### [What is being asked]
Which lines of the entries below run from the one holding "belongs to. -/" to the one holding "def laneRuns (c", inclusive? Set down exactly those lines and no others.

### [Input data]
◇ ◇ ◇ ◇ ◇

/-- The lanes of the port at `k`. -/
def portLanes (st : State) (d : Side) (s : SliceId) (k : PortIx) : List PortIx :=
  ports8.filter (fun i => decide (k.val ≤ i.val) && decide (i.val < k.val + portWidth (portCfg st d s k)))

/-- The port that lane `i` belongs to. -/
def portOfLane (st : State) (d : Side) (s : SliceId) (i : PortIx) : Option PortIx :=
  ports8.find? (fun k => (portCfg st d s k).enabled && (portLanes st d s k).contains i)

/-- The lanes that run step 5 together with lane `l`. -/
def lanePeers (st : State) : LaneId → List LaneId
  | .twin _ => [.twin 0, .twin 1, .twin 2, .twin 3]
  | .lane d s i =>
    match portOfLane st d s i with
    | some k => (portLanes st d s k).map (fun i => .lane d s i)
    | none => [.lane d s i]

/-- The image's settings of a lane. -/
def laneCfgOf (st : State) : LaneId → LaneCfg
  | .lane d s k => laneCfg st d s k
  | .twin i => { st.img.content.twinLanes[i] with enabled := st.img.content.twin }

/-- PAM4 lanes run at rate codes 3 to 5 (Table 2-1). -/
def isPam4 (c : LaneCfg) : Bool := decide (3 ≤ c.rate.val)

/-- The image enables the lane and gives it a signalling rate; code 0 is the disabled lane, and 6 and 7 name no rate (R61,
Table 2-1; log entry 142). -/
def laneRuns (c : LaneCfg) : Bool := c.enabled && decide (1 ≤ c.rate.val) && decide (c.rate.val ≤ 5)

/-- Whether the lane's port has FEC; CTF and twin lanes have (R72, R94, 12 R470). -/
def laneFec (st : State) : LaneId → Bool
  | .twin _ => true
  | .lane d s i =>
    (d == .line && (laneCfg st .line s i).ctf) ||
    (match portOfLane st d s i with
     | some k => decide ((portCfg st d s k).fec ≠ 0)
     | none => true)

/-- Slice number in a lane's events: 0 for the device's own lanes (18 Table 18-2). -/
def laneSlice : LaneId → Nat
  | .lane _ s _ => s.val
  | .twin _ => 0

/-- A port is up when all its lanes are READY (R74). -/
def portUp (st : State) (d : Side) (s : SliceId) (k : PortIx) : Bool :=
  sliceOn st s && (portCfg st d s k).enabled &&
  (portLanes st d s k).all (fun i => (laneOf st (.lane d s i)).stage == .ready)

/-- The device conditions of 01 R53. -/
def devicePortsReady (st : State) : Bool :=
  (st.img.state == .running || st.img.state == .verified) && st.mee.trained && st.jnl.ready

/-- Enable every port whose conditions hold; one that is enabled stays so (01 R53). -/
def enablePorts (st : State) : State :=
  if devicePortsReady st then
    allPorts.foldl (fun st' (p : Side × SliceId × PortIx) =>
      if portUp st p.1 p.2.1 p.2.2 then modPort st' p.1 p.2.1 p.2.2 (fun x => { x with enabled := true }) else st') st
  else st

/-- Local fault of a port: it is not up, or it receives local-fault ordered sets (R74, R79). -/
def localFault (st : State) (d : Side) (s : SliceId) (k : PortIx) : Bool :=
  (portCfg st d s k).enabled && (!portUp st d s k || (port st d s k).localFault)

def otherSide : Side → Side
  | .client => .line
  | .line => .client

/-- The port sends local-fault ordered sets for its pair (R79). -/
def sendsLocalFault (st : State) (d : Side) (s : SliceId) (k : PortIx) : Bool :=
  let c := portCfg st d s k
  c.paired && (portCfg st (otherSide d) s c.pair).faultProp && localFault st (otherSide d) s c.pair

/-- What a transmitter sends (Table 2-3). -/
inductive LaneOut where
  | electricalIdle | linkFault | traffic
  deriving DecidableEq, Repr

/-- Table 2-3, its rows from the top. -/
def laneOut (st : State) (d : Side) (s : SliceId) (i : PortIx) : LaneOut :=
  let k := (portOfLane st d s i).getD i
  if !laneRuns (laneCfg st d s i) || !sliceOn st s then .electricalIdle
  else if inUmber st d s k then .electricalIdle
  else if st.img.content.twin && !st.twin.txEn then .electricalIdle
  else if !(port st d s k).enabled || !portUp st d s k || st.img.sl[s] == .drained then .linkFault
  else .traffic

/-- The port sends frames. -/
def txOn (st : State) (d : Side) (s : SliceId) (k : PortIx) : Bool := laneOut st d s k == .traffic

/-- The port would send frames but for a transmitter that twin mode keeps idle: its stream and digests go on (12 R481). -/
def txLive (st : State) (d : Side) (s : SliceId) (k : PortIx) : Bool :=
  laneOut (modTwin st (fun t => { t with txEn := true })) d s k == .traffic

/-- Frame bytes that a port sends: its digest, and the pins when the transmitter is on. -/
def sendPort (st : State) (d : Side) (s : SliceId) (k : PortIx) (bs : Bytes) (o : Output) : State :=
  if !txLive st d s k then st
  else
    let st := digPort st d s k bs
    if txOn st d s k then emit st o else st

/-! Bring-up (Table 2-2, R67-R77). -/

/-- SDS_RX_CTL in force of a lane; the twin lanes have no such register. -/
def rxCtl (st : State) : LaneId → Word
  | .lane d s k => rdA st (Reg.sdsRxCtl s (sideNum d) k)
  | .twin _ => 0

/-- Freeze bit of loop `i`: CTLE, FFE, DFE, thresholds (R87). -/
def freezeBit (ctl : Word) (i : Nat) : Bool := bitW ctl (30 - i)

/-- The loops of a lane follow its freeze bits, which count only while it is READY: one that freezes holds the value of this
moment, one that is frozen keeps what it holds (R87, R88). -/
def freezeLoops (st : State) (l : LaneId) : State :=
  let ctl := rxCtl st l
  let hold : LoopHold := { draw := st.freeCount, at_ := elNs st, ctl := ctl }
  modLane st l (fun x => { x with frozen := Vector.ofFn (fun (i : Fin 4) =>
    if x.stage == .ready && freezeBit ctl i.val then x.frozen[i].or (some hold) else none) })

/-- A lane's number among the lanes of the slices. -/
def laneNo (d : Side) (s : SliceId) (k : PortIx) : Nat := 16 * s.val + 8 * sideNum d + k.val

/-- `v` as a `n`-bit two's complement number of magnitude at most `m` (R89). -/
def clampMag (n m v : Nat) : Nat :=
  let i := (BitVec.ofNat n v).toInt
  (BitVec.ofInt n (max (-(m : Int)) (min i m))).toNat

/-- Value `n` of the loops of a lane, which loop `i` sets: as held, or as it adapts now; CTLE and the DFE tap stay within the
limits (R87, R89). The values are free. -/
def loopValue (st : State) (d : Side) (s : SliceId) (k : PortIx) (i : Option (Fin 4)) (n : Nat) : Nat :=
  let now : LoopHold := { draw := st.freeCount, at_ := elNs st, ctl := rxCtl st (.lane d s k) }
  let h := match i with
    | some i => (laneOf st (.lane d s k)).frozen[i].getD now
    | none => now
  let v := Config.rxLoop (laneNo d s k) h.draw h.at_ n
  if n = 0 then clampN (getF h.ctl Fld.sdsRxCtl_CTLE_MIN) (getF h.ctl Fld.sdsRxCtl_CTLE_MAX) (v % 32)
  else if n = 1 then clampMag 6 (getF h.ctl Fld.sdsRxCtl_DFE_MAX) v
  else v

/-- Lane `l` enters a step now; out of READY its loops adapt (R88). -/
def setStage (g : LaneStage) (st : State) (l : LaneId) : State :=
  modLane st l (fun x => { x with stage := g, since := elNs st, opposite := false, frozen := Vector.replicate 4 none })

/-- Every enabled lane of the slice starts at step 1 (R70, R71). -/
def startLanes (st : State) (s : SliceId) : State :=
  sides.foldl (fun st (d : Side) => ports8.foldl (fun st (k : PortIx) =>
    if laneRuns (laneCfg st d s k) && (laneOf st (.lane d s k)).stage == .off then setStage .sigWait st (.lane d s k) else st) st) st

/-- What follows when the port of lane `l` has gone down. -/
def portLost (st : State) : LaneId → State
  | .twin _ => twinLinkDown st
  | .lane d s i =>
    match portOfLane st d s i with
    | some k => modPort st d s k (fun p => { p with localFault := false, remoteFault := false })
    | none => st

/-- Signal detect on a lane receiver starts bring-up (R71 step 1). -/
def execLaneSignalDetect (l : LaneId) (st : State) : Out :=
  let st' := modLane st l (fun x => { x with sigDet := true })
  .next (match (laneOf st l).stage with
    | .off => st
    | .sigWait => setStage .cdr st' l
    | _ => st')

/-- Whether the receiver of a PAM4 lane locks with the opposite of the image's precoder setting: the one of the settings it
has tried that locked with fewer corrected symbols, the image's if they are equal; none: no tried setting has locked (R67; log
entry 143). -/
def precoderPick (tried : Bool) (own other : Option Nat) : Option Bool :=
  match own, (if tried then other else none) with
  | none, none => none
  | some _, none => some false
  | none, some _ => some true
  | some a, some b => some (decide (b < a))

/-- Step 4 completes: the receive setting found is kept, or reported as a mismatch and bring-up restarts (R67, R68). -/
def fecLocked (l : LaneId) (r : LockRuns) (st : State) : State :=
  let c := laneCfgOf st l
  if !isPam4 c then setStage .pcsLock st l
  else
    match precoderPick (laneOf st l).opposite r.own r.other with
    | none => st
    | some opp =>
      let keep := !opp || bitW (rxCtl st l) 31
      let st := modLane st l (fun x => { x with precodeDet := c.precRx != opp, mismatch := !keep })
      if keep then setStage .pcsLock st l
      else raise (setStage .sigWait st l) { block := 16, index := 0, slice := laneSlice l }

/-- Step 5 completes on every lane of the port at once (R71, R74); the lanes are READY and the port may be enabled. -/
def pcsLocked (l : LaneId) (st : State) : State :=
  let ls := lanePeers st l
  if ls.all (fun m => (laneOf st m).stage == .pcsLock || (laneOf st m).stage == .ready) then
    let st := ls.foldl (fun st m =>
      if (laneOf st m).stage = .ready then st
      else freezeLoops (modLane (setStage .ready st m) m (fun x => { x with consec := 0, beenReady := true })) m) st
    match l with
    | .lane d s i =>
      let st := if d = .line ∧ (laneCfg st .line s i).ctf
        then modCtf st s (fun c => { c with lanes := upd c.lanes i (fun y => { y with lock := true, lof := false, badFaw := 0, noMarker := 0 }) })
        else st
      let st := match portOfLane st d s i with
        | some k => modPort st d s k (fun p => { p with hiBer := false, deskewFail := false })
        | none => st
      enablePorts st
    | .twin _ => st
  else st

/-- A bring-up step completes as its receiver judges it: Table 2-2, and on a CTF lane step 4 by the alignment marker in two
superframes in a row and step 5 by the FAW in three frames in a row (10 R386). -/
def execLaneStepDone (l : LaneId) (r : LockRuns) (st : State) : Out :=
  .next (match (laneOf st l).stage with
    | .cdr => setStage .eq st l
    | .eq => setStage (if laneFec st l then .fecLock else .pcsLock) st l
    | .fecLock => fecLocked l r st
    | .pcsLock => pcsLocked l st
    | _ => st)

◇ ◇ ◇ ◇ ◇

### [Written answer]
/-- The port that lane `i` belongs to. -/
def portOfLane (st : State) (d : Side) (s : SliceId) (i : PortIx) : Option PortIx :=
  ports8.find? (fun k => (portCfg st d s k).enabled && (portLanes st d s k).contains i)

/-- The lanes that run step 5 together with lane `l`. -/
def lanePeers (st : State) : LaneId → List LaneId
  | .twin _ => [.twin 0, .twin 1, .twin 2, .twin 3]
  | .lane d s i =>
    match portOfLane st d s i with
    | some k => (portLanes st d s k).map (fun i => .lane d s i)
    | none => [.lane d s i]

/-- The image's settings of a lane. -/
def laneCfgOf (st : State) : LaneId → LaneCfg
  | .lane d s k => laneCfg st d s k
  | .twin i => { st.img.content.twinLanes[i] with enabled := st.img.content.twin }

/-- PAM4 lanes run at rate codes 3 to 5 (Table 2-1). -/
def isPam4 (c : LaneCfg) : Bool := decide (3 ≤ c.rate.val)

/-- The image enables the lane and gives it a signalling rate; code 0 is the disabled lane, and 6 and 7 name no rate (R61,
Table 2-1; log entry 142). -/
def laneRuns (c : LaneCfg) : Bool := c.enabled && decide (1 ≤ c.rate.val) && decide (c.rate.val ≤ 5)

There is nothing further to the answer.